请注意,如果中继执行正确的解除封装安全检查(有关详细信息,请参阅第5节),则可以防止通过中继的攻击,除非IPv4节点可以伪造源地址以匹配src_v6。类似地,可以通过部署全局入口过滤来防止来自本机IPv6节点的攻击。
These attacks can be initiated by native IPv6, IPv4, or 6to4 nodes.
这些攻击可以由本机IPv6、IPv4或6to4节点发起。
EXTENSIONS
扩展
A distributed Reflection DoS can be performed if a large number of nodes are involved in sending spoofed traffic with the same src_v6.
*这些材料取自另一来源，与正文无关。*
-- ==== Sys2Proof/Laws/State.lean ====
section
/-! SUPPORT. One lemma for each field of the state under each of the shared updates, true by unfolding, so that no proof
unfolds a record update; the same for the updates of a context that put results in flight and set tokens. -/

namespace Sys2Proof.Machine

/-! ### `State.setCore` -/

@[simp] theorem State.setCore_tick (s : State) (t : Nat) (k : Core) : (s.setCore t k).tick = s.tick := rfl
@[simp] theorem State.setCore_agenda (s : State) (t : Nat) (k : Core) : (s.setCore t k).agenda = s.agenda := rfl
@[simp] theorem State.setCore_me (s : State) (t : Nat) (k : Core) : (s.setCore t k).me = s.me := rfl
@[simp] theorem State.setCore_cur (s : State) (t : Nat) (k : Core) : (s.setCore t k).cur = s.cur := rfl
@[simp] theorem State.setCore_fresh (s : State) (t : Nat) (k : Core) : (s.setCore t k).fresh = s.fresh := rfl
@[simp] theorem State.setCore_gangs (s : State) (t : Nat) (k : Core) : (s.setCore t k).gangs = s.gangs := rfl
@[simp] theorem State.setCore_mem (s : State) (t : Nat) (k : Core) : (s.setCore t k).mem = s.mem := rfl
@[simp] theorem State.setCore_poison (s : State) (t : Nat) (k : Core) : (s.setCore t k).poison = s.poison := rfl
@[simp] theorem State.setCore_outside (s : State) (t : Nat) (k : Core) : (s.setCore t k).outside = s.outside := rfl
@[simp] theorem State.setCore_atc (s : State) (t : Nat) (k : Core) : (s.setCore t k).atc = s.atc := rfl
@[simp] theorem State.setCore_seqs (s : State) (t : Nat) (k : Core) : (s.setCore t k).seqs = s.seqs := rfl
@[simp] theorem State.setCore_flights (s : State) (t : Nat) (k : Core) : (s.setCore t k).flights = s.flights := rfl
@[simp] theorem State.setCore_slices (s : State) (t : Nat) (k : Core) : (s.setCore t k).slices = s.slices := rfl
@[simp] theorem State.setCore_missQ (s : State) (t : Nat) (k : Core) : (s.setCore t k).missQ = s.missQ := rfl
@[simp] theorem State.setCore_dts (s : State) (t : Nat) (k : Core) : (s.setCore t k).dts = s.dts := rfl
@[simp] theorem State.setCore_hv (s : State) (t : Nat) (k : Core) : (s.setCore t k).hv = s.hv := rfl
@[simp] theorem State.setCore_bg (s : State) (t : Nat) (k : Core) : (s.setCore t k).bg = s.bg := rfl
@[simp] theorem State.setCore_ptroots (s : State) (t : Nat) (k : Core) : (s.setCore t k).ptroots = s.ptroots := rfl
@[simp] theorem State.setCore_wcache (s : State) (t : Nat) (k : Core) : (s.setCore t k).wcache = s.wcache := rfl
@[simp] theorem State.setCore_parts (s : State) (t : Nat) (k : Core) : (s.setCore t k).parts = s.parts := rfl
@[simp] theorem State.setCore_regions (s : State) (t : Nat) (k : Core) : (s.setCore t k).regions = s.regions := rfl
@[simp] theorem State.setCore_images (s : State) (t : Nat) (k : Core) : (s.setCore t k).images = s.images := rfl
@[simp] theorem State.setCore_nextRegion (s : State) (t : Nat) (k : Core) : (s.setCore t k).nextRegion = s.nextRegion := rfl
@[simp] theorem State.setCore_recs (s : State) (t : Nat) (k : Core) : (s.setCore t k).recs = s.recs := rfl
@[simp] theorem State.setCore_recSeq (s : State) (t : Nat) (k : Core) : (s.setCore t k).recSeq = s.recSeq := rfl
@[simp] theorem State.setCore_cells (s : State) (t : Nat) (k : Core) : (s.setCore t k).cells = s.cells := rfl
@[simp] theorem State.setCore_quads (s : State) (t : Nat) (k : Core) : (s.setCore t k).quads = s.quads := rfl
@[simp] theorem State.setCore_wakeQ (s : State) (t : Nat) (k : Core) : (s.setCore t k).wakeQ = s.wakeQ := rfl
@[simp] theorem State.setCore_pgWaves (s : State) (t : Nat) (k : Core) : (s.setCore t k).pgWaves = s.pgWaves := rfl
@[simp] theorem State.setCore_pgIdle (s : State) (t : Nat) (k : Core) : (s.setCore t k).pgIdle = s.pgIdle := rfl
@[simp] theorem State.setCore_pgEn (s : State) (t : Nat) (k : Core) : (s.setCore t k).pgEn = s.pgEn := rfl
@[simp] theorem State.setCore_hotCells (s : State) (t : Nat) (k : Core) : (s.setCore t k).hotCells = s.hotCells := rfl
@[simp] theorem State.setCore_ts (s : State) (t : Nat) (k : Core) : (s.setCore t k).ts = s.ts := rfl
@[simp] theorem State.setCore_stopEvs (s : State) (t : Nat) (k : Core) : (s.setCore t k).stopEvs = s.stopEvs := rfl
@[simp] theorem State.setCore_gov (s : State) (t : Nat) (k : Core) : (s.setCore t k).gov = s.gov := rfl
@[simp] theorem State.setCore_dv (s : State) (t : Nat) (k : Core) : (s.setCore t k).dv = s.dv := rfl
@[simp] theorem State.setCore_eccd (s : State) (t : Nat) (k : Core) : (s.setCore t k).eccd = s.eccd := rfl
@[simp] theorem State.setCore_tm (s : State) (t : Nat) (k : Core) : (s.setCore t k).tm = s.tm := rfl
@[simp] theorem State.setCore_slew (s : State) (t : Nat) (k : Core) : (s.setCore t k).slew = s.slew := rfl
@[simp] theorem State.setCore_pnow (s : State) (t : Nat) (k : Core) : (s.setCore t k).pnow = s.pnow := rfl

/-! ### `State.setC` -/

@[simp] theorem State.setC_tick (s : State) (c : Ctx) : (s.setC c).tick = s.tick := rfl
@[simp] theorem State.setC_agenda (s : State) (c : Ctx) : (s.setC c).agenda = s.agenda := rfl
@[simp] theorem State.setC_me (s : State) (c : Ctx) : (s.setC c).me = s.me := rfl
@[simp] theorem State.setC_cur (s : State) (c : Ctx) : (s.setC c).cur = s.cur := rfl
@[simp] theorem State.setC_fresh (s : State) (c : Ctx) : (s.setC c).fresh = s.fresh := rfl
@[simp] theorem State.setC_gangs (s : State) (c : Ctx) : (s.setC c).gangs = s.gangs := rfl
@[simp] theorem State.setC_mem (s : State) (c : Ctx) : (s.setC c).mem = s.mem := rfl
@[simp] theorem State.setC_poison (s : State) (c : Ctx) : (s.setC c).poison = s.poison := rfl
@[simp] theorem State.setC_outside (s : State) (c : Ctx) : (s.setC c).outside = s.outside := rfl
@[simp] theorem State.setC_atc (s : State) (c : Ctx) : (s.setC c).atc = s.atc := rfl
@[simp] theorem State.setC_seqs (s : State) (c : Ctx) : (s.setC c).seqs = s.seqs := rfl
@[simp] theorem State.setC_flights (s : State) (c : Ctx) : (s.setC c).flights = s.flights := rfl
@[simp] theorem State.setC_slices (s : State) (c : Ctx) : (s.setC c).slices = s.slices := rfl
@[simp] theorem State.setC_missQ (s : State) (c : Ctx) : (s.setC c).missQ = s.missQ := rfl
@[simp] theorem State.setC_dts (s : State) (c : Ctx) : (s.setC c).dts = s.dts := rfl
@[simp] theorem State.setC_hv (s : State) (c : Ctx) : (s.setC c).hv = s.hv := rfl
@[simp] theorem State.setC_bg (s : State) (c : Ctx) : (s.setC c).bg = s.bg := rfl
@[simp] theorem State.setC_ptroots (s : State) (c : Ctx) : (s.setC c).ptroots = s.ptroots := rfl
@[simp] theorem State.setC_wcache (s : State) (c : Ctx) : (s.setC c).wcache = s.wcache := rfl
@[simp] theorem State.setC_parts (s : State) (c : Ctx) : (s.setC c).parts = s.parts := rfl
@[simp] theorem State.setC_regions (s : State) (c : Ctx) : (s.setC c).regions = s.regions := rfl
@[simp] theorem State.setC_images (s : State) (c : Ctx) : (s.setC c).images = s.images := rfl
@[simp] theorem State.setC_nextRegion (s : State) (c : Ctx) : (s.setC c).nextRegion = s.nextRegion := rfl
@[simp] theorem State.setC_recs (s : State) (c : Ctx) : (s.setC c).recs = s.recs := rfl
@[simp] theorem State.setC_recSeq (s : State) (c : Ctx) : (s.setC c).recSeq = s.recSeq := rfl
@[simp] theorem State.setC_cells (s : State) (c : Ctx) : (s.setC c).cells = s.cells := rfl
@[simp] theorem State.setC_quads (s : State) (c : Ctx) : (s.setC c).quads = s.quads := rfl
@[simp] theorem State.setC_wakeQ (s : State) (c : Ctx) : (s.setC c).wakeQ = s.wakeQ := rfl
@[simp] theorem State.setC_pgWaves (s : State) (c : Ctx) : (s.setC c).pgWaves = s.pgWaves := rfl
@[simp] theorem State.setC_pgIdle (s : State) (c : Ctx) : (s.setC c).pgIdle = s.pgIdle := rfl
@[simp] theorem State.setC_pgEn (s : State) (c : Ctx) : (s.setC c).pgEn = s.pgEn := rfl
@[simp] theorem State.setC_hotCells (s : State) (c : Ctx) : (s.setC c).hotCells = s.hotCells := rfl
@[simp] theorem State.setC_ts (s : State) (c : Ctx) : (s.setC c).ts = s.ts := rfl
@[simp] theorem State.setC_stopEvs (s : State) (c : Ctx) : (s.setC c).stopEvs = s.stopEvs := rfl
@[simp] theorem State.setC_gov (s : State) (c : Ctx) : (s.setC c).gov = s.gov := rfl
@[simp] theorem State.setC_dv (s : State) (c : Ctx) : (s.setC c).dv = s.dv := rfl
@[simp] theorem State.setC_eccd (s : State) (c : Ctx) : (s.setC c).eccd = s.eccd := rfl
@[simp] theorem State.setC_tm (s : State) (c : Ctx) : (s.setC c).tm = s.tm := rfl
@[simp] theorem State.setC_slew (s : State) (c : Ctx) : (s.setC c).slew = s.slew := rfl
@[simp] theorem State.setC_pnow (s : State) (c : Ctx) : (s.setC c).pnow = s.pnow := rfl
如果大量节点参与发送具有相同src_v6的伪造流量,则可以执行分布式反射DoS。
Malicious 6to4 nodes can also (try to) initiate this attack by bouncing traffic off 6to4 nodes in other 6to4 sites. However, this attack may not be possible, as the 6to4 router (in the site from which the attack is launched) will filter packets with forged source addresses (with security checks mentioned in Section 5).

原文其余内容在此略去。